Common logarithms are the type of logarithms that have 10 as their base. They are denoted as \( \log x \), without the base written explicitly, because base 10 is implied. These logarithms are widely used because of their practicality in scientific calculations and because our number system is based on powers of 10. When compared to other bases, the properties of common logarithms, such as \( \log(mn) = \log m + \log n \) or \( \log(m/n) = \log m - \log n \), make them particularly helpful in simplifying mathematical expressions involving multiplication and division.

In the context of the exercise, to rewrite the logarithm \( \log _{a} \frac{3}{10} \) as a ratio of common logarithms, you can use the change of base formula. Thus, \( \log _{a} \frac{3}{10} = \frac{\log \frac{3}{10}}{\log a} \). This formula allows us to convert a logarithm with any base to a logarithm with base 10, facilitating easier computation, especially using calculators that have a common logarithm function.

Natural logarithms are those that use the mathematical constant \( e \) (approximately equal to 2.71828) as their base and are represented as \( \ln x \). The constant \( e \) is unique in the way that it naturally arises from and is deeply connected to various areas of mathematics, including calculus, complex analysis, and differential equations. Natural logarithms are particularly useful when dealing with exponential growth or decay, such as in compound interest or radioactive decay.

When we apply the change of base formula to the calculation in the same exercise, changing from base \( a \) to the natural logarithm, we have \( \log _{a} \frac{3}{10} = \frac{\ln \frac{3}{10}}{\ln a} \). This transformation allows us to leverage the properties of natural logarithms, which can simplify the integration, differentiation, and solution of equations encountered in higher-level mathematics.

Logarithmic expressions involve the logarithm function, which is the inverse of exponentiation. Understanding how to manipulate these expressions is key to solving various algebraic and calculus problems. A logarithmic expression contains the logarithm of a number or variable, which essentially asks, 'To what exponent must the base be raised to produce this number or variable?'.

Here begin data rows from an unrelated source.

-- ==== Sys2Proof/Tests/Slice0.lean ====
section
/-! SUPPORT. Tests of one event each, with expectations from the worked examples and tables of spec/, and, for every
statement that has hypotheses, a concrete state that meets them (witness_<statement>). -/

namespace Sys2Proof.Tests

open Sys2Proof.Machine

set_option Elab.async false

/-! ### Small states -/

/-- The state after an event. -/
def after (c : Instr) (s : State) : State :=
  match exec c s with
  | .next t => t
  | .fault _ | .refused _ => s

/-- The state with the command `code` accepted with `args`. -/
def asked (code : Octet) (args : List Octet) (s : State) : State :=
  { s with command := some { code := code, args := args, overflow := false } }

/-- A record with address 0x21, as in 1.10 and 10.2. -/
def station (st : Lifecycle) : Record := { Record.free with state := st, address := 0x21 }

/-- The 614 after reset with one record, in slot 5. -/
def withStation (r : Record) : State := State.reset.setRecord 5 r

/-- A state in another engine state. -/
def inEngine (e : EngineState) (s : State) : State := { s with engine := e }

/-- Slot 5 with a text in buffer 4. -/
def withText (r : Record) (x : OutBuffer) : State :=
  { withStation { r with outboundText := some 4 } with
    buffers := State.reset.buffers.set 4 x }

/-- The context of an exchange with address 0x21. -/
def contextOf (x : Exchange) (p : Point) : Context :=
  { exchange := x, address := 0x21, sSent := false, aSent := false, hSent := false, point := p }

/-- The line octets of a block between its lead and its pads, at the default format. -/
def wire (kind a ctl : Octet) (text : Option (List Octet)) : List Octet :=
  escapeAll 0x96 0x9A (withCrc (blockBody kind a ctl text))

/-- The receiver once it has taken every octet of a block but the last. -/
def heard (testing : Bool) (block : List Octet) : Receiver :=
  match Receiver.startHunt.enterBody.takeAll 0x96 0x9A testing block.dropLast with
  | .more rx => rx
  | .judged _ _ => Receiver.off

/-- RECEIVING with DCD active, one octet short of the end of a block. -/
def replying (s : State) (x : Exchange) (block : List Octet) : State :=
  { s with
    engine := .receiving, dcd := true, context := some (contextOf x .whollySent)
    receiver := heard false block }

/-- The receiver that a taken octet leaves. -/
def left : Taken → Receiver
  | .more rx | .judged rx _ => rx

/-- A running timer. -/
def running : Option Timer := some { period := 24, count := 0 }

/-- SENDING with the POLL of 6.7 to slot 5. -/
def sending (x : Exchange) (sent : Nat) : State :=
  { State.reset with
    engine := .sending, cts := true, context := some (contextOf x .notSent)
    framer := some { buildFrame Params.default 0xC1 0x96 0x02 none with sent := sent } }

/-! ### Words, operands and bus cycles -/

/-- R123: the match is found after a bit, so no alignment comes without one. -/
theorem test_wellFormed_refuses_an_alignment_without_bits :
    (Instr.octetAlignmentTaken []).wellFormed = false ∧
    (Instr.octetAlignmentTaken [true]).wellFormed = true ∧
    (Instr.bodyOctetDecoded 0xFF).wellFormed = true := by decide

/-- The table gives no bits, so no word spells a command and the queue stays as it is. -/
theorem test_no_word_spells_a_command :
    decodeTableWord 8 0x10 = none ∧ State.reset.withFetchWord 8 0x10 = State.reset := by
  decide +kernel

/-- R166: a write to port 0, a read of port 7, both strobes, CE# released, and a read that changes nothing. -/
theorem test_bus_cycles :
    portAccess true false true 0 0x10 = some (.acceptance 0x10) ∧
    portAccess true true false 7 0 = some .lineStatusRead ∧
    portAccess true true true 0 0x10 = none ∧ portAccess false false true 0 0x10 = none ∧
    portAccess true true false 0 0 = none := by decide

/-- R118: the check value over "123456789", and the registers of 6.7. -/
theorem test_crc_check_values :
    crcOf [0x31, 0x32, 0x33, 0x34, 0x35, 0x36, 0x37, 0x38, 0x39] = 0x29B1 ∧
    crcOf [0xC1] = 0x289D ∧ crcOf [0xC1, 0x96] = 0xDB15 ∧ crcOf [0xC1, 0x96, 0x02] = 0x4F54 := by
  decide +kernel

/-- The line octets of 6.7, the ADDRESS 0x96 escaped as 0x9A 0x16. -/
theorem test_line_octets_of_a_poll :
    (buildFrame Params.default 0xC1 0x96 0x02 none).octets =
      [0x96, 0x96, 0xC1, 0x9A, 0x16, 0x02, 0x4F, 0x54, 0xFF] := by decide +kernel

/-! ### Host port -/

/-- 9.10: the code is accepted with one argument, STATUS reads 0x80, the result block is empty. -/
theorem test_acceptance :
    let t := after (.acceptance 0x30)
      { State.reset with argumentBlock := [0x07], done := true, result := [0, 2], resultCursor := 2 }
    t.command = some { code := 0x30, args := [0x07], overflow := false } ∧ t.statusOctet = 0x80 ∧
    t.argumentBlock = [] ∧ t.result = [] := by decide +kernel

/-- 9.10: a second COMMAND write while BUSY is refused, STATUS 0xA0. -/
theorem test_acceptance_while_busy :
    (after (.acceptance 0x30) (asked 0x30 [0x07] State.reset)).statusOctet = 0xA0 := by
  decide +kernel

/-- R168: the eighth octet is stored, the ninth sets ARGUMENT OVERFLOW. -/
theorem test_argumentWrite :
    let s := { State.reset with argumentBlock := [1, 2, 3, 4, 5, 6, 7] }
    (after (.argumentWrite 8) s).argumentBlock = [1, 2, 3, 4, 5, 6, 7, 8] ∧
    (after (.argumentWrite 9) (after (.argumentWrite 8) s)).argumentOverflow = true := by
  decide +kernel

/-- 9.10: a RESULT read past the end returns 0x00 and leaves the cursor. -/
theorem test_resultRead :
    let s := { State.reset with result := [0x00, 0x02], resultCursor := 1 }
    (after .resultRead s).dataOut = 0x02 ∧
    (after .resultRead (after .resultRead s)).dataOut = 0x00 ∧
    (after .resultRead (after .resultRead s)).resultCursor = 2 := by decide +kernel

/-- R171, R173: UNKNOWN COMMAND with a result length of 1. -/
theorem test_unknownCommand :
    (after .unknownCommand (asked 0x18 [1, 2] State.reset)).result = [0x10] := by decide +kernel

/-- R77: the 129th octet is discarded with STAGING OVERFLOW. -/
theorem test_stagingTextWrite :
    let s := { State.reset with staging := List.replicate 127 0x41 }
    (after (.stagingTextWrite 0x42) s).staging.length = 128 ∧
    (after (.stagingTextWrite 0x43) (after (.stagingTextWrite 0x42) s)).statusOctet = 0x08 := by
  decide +kernel

/-- R91: the head text's octets, then 0x00. -/
theorem test_inboundTextRead :
    let s := { State.reset with inbound := [{ slot := 2, address := 0x23, text := [0x41] }] }
    (after .inboundTextRead s).dataOut = 0x41 ∧
    (after .inboundTextRead (after .inboundTextRead s)).dataOut = 0x00 := by decide +kernel

/-- 5.8: CAUSE CLEAR written 0x06 clears DONE and ignores bit 1. -/
theorem test_causeClearWrite :
    let s :=
      { State.reset with
        causeDone := true, inbound := [{ slot := 2, address := 0x23, text := [0x41] }] }
    s.causeOctet = 0x06 ∧ (after (.causeClearWrite 0x06) s).causeOctet = 0x02 := by
  decide +kernel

Performing operations such as expanding, condensing, or changing the base of logarithmic expressions can often simplify them and make other operations more straightforward. For instance, in the exercise \( \log _{a} \frac{3}{10} \) can be viewed as the logarithmic expression involving base \( a \). Using the change of base formula is a method to rewrite this expression in terms of common or natural logarithms, making it easier to evaluate and understand. It's like translating a sentence into a more familiar language to comprehend its meaning more clearly.